### [Dataset excerpts]
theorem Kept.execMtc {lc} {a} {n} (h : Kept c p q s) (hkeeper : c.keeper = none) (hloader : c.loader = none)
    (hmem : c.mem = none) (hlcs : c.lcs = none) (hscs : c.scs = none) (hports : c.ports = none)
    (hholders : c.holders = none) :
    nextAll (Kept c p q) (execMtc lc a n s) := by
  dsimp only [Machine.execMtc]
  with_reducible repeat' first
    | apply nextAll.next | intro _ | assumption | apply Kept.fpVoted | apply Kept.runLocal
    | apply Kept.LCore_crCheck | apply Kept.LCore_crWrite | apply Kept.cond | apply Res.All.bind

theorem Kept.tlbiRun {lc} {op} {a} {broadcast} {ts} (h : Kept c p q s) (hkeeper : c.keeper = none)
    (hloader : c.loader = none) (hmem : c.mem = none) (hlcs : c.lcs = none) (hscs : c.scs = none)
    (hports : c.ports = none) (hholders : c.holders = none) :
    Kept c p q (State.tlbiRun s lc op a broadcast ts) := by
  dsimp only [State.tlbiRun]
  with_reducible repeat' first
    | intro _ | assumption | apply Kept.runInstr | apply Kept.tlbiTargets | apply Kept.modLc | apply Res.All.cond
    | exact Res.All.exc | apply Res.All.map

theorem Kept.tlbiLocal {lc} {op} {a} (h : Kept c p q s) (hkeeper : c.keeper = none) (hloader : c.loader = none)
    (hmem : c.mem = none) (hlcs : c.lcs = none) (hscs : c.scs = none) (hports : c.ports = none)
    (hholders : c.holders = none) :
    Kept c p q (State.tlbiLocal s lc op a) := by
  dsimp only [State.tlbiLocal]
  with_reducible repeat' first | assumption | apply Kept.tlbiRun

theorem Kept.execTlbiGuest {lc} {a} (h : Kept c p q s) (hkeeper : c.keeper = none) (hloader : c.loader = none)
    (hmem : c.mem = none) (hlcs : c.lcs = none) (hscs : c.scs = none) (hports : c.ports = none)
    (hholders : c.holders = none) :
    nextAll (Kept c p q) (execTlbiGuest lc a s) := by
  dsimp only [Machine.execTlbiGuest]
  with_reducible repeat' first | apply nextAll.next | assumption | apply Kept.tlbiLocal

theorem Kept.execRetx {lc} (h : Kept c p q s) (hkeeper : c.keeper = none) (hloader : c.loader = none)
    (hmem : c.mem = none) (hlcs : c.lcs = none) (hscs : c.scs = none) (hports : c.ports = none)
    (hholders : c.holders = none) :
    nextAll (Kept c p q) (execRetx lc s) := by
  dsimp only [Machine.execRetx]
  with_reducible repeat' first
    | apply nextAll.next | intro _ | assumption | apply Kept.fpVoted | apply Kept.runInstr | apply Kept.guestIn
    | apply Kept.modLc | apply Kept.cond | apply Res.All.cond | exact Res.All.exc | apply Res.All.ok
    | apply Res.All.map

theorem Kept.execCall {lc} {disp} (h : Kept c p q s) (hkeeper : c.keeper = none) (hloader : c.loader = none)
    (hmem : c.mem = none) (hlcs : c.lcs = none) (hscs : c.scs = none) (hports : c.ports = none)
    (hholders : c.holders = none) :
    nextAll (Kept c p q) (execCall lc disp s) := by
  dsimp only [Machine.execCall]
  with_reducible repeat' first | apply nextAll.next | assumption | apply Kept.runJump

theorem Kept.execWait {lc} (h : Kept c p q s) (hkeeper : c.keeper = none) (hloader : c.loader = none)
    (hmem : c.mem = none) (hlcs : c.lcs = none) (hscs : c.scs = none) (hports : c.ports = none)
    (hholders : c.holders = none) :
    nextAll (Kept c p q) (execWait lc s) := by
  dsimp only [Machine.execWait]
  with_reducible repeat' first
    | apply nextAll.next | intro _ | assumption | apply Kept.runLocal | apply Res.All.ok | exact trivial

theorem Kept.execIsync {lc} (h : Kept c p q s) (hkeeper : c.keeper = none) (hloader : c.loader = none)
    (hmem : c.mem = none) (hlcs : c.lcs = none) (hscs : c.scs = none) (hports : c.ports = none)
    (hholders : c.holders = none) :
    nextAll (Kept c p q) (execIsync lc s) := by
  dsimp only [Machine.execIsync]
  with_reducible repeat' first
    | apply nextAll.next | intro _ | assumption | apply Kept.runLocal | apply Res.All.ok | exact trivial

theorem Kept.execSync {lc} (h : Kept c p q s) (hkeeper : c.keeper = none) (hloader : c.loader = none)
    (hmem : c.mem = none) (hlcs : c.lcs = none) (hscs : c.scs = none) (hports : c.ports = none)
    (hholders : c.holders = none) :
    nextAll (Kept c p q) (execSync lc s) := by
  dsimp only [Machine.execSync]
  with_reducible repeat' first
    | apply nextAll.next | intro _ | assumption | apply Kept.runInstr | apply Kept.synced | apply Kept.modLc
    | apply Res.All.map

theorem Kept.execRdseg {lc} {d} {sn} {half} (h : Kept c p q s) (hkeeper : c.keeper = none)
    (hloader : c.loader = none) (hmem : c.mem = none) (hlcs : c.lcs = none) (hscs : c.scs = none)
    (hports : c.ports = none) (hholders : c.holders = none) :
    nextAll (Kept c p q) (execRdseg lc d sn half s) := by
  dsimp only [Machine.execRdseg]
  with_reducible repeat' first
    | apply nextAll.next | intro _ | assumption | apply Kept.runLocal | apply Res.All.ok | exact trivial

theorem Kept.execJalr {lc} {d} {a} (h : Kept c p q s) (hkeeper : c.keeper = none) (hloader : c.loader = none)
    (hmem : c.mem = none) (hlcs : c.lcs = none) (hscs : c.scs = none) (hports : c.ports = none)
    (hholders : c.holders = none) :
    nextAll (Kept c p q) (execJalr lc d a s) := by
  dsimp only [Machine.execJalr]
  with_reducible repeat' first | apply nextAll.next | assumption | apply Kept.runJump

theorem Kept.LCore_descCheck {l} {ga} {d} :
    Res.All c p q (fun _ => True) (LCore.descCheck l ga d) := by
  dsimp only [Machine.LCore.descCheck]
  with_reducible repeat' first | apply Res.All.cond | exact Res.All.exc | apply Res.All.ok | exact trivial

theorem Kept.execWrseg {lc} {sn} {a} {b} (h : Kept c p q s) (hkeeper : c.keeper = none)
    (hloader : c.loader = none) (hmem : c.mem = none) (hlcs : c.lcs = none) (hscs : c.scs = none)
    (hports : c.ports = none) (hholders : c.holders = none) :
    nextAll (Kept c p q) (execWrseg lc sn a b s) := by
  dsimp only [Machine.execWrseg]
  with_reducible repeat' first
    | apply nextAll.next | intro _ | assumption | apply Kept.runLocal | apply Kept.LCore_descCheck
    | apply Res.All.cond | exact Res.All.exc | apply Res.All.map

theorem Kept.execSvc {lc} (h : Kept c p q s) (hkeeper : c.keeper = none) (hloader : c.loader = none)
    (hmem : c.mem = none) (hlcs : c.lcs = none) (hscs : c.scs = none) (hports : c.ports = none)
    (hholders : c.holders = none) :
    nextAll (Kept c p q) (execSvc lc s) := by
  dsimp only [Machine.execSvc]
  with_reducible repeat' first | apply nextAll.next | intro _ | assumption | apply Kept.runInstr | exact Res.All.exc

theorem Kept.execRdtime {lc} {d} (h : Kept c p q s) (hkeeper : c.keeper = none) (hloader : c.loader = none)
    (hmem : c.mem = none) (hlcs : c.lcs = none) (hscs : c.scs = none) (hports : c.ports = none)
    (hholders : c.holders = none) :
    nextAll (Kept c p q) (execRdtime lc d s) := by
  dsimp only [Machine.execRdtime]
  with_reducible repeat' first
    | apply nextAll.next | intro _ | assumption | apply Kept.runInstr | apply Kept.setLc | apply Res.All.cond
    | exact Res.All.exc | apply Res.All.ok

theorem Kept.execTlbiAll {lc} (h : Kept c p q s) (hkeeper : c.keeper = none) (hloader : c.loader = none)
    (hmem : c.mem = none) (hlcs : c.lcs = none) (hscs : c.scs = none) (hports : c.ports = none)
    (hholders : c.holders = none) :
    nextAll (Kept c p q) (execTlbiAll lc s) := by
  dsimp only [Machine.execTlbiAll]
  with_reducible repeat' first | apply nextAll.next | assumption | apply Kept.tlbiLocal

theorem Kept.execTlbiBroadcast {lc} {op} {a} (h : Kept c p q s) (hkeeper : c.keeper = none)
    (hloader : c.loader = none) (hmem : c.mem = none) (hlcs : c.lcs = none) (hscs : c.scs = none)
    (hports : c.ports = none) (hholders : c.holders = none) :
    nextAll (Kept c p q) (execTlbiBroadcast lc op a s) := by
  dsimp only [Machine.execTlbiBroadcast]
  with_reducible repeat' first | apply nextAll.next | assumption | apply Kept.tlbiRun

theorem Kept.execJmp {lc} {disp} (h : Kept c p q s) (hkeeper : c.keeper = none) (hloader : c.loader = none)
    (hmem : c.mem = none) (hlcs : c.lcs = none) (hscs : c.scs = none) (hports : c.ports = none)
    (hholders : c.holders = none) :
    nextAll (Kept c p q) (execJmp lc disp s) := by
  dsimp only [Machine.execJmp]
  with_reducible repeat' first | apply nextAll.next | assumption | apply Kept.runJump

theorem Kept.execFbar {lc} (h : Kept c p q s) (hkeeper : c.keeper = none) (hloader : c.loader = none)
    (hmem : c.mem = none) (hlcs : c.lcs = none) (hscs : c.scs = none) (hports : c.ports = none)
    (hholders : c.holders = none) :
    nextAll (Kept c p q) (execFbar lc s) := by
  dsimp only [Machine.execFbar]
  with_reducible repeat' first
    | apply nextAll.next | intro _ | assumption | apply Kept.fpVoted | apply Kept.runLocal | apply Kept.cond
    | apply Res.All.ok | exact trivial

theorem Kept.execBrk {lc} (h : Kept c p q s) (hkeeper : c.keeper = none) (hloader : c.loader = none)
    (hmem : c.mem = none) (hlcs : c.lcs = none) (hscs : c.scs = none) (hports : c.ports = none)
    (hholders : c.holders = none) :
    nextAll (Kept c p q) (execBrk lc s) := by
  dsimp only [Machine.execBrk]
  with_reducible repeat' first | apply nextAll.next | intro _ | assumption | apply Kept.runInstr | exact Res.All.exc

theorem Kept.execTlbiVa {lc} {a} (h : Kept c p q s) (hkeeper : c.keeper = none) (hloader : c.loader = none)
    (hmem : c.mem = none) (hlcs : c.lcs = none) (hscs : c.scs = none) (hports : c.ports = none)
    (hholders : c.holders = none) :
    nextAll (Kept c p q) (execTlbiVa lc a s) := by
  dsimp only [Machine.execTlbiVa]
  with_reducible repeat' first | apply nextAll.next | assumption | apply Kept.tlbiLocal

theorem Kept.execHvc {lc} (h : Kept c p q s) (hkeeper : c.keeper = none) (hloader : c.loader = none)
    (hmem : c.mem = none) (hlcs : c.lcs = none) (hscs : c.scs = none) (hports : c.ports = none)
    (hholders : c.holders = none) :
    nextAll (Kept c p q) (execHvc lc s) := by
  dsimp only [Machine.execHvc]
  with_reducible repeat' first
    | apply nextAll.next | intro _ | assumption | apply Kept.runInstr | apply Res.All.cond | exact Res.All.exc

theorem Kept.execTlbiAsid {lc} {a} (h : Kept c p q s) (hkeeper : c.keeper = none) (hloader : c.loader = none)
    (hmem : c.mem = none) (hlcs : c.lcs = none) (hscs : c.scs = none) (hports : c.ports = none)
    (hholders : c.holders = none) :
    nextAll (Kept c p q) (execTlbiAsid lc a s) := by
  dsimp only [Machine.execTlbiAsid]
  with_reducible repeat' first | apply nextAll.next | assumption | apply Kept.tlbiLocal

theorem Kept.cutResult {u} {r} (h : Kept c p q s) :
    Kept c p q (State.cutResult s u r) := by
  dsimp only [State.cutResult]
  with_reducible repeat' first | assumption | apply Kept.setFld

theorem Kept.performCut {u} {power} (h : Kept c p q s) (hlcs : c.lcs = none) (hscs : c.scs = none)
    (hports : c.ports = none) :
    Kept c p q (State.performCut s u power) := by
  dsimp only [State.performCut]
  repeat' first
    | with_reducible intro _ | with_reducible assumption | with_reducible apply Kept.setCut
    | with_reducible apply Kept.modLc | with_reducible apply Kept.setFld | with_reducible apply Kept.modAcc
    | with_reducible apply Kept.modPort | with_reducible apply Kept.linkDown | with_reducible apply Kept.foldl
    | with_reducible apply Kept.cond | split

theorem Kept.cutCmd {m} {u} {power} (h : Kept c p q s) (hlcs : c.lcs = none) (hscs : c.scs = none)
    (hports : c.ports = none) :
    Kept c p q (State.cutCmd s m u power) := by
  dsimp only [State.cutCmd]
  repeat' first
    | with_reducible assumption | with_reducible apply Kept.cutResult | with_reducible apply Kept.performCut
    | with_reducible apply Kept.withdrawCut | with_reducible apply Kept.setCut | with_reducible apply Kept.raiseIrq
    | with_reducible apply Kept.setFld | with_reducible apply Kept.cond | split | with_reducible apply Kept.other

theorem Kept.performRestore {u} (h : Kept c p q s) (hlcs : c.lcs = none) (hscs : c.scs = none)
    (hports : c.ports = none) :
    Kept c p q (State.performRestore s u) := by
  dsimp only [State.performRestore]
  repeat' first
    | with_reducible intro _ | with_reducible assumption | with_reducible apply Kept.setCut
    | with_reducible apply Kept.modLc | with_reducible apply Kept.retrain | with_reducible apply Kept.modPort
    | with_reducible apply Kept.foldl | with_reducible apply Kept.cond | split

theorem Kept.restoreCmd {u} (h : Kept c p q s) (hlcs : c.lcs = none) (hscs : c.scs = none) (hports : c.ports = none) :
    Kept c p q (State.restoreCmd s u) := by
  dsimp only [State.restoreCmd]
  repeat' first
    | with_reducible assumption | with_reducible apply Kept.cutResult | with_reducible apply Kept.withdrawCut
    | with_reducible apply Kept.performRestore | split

### [Task item]
Show all lines in the entries above where the string "restoreCmd" appears.

### [Answer for this exercise]
theorem Kept.restoreCmd {u} (h : Kept c p q s) (hlcs : c.lcs = none) (hscs : c.scs = none) (hports : c.ports = none) :
    Kept c p q (State.restoreCmd s u) := by
  dsimp only [State.restoreCmd]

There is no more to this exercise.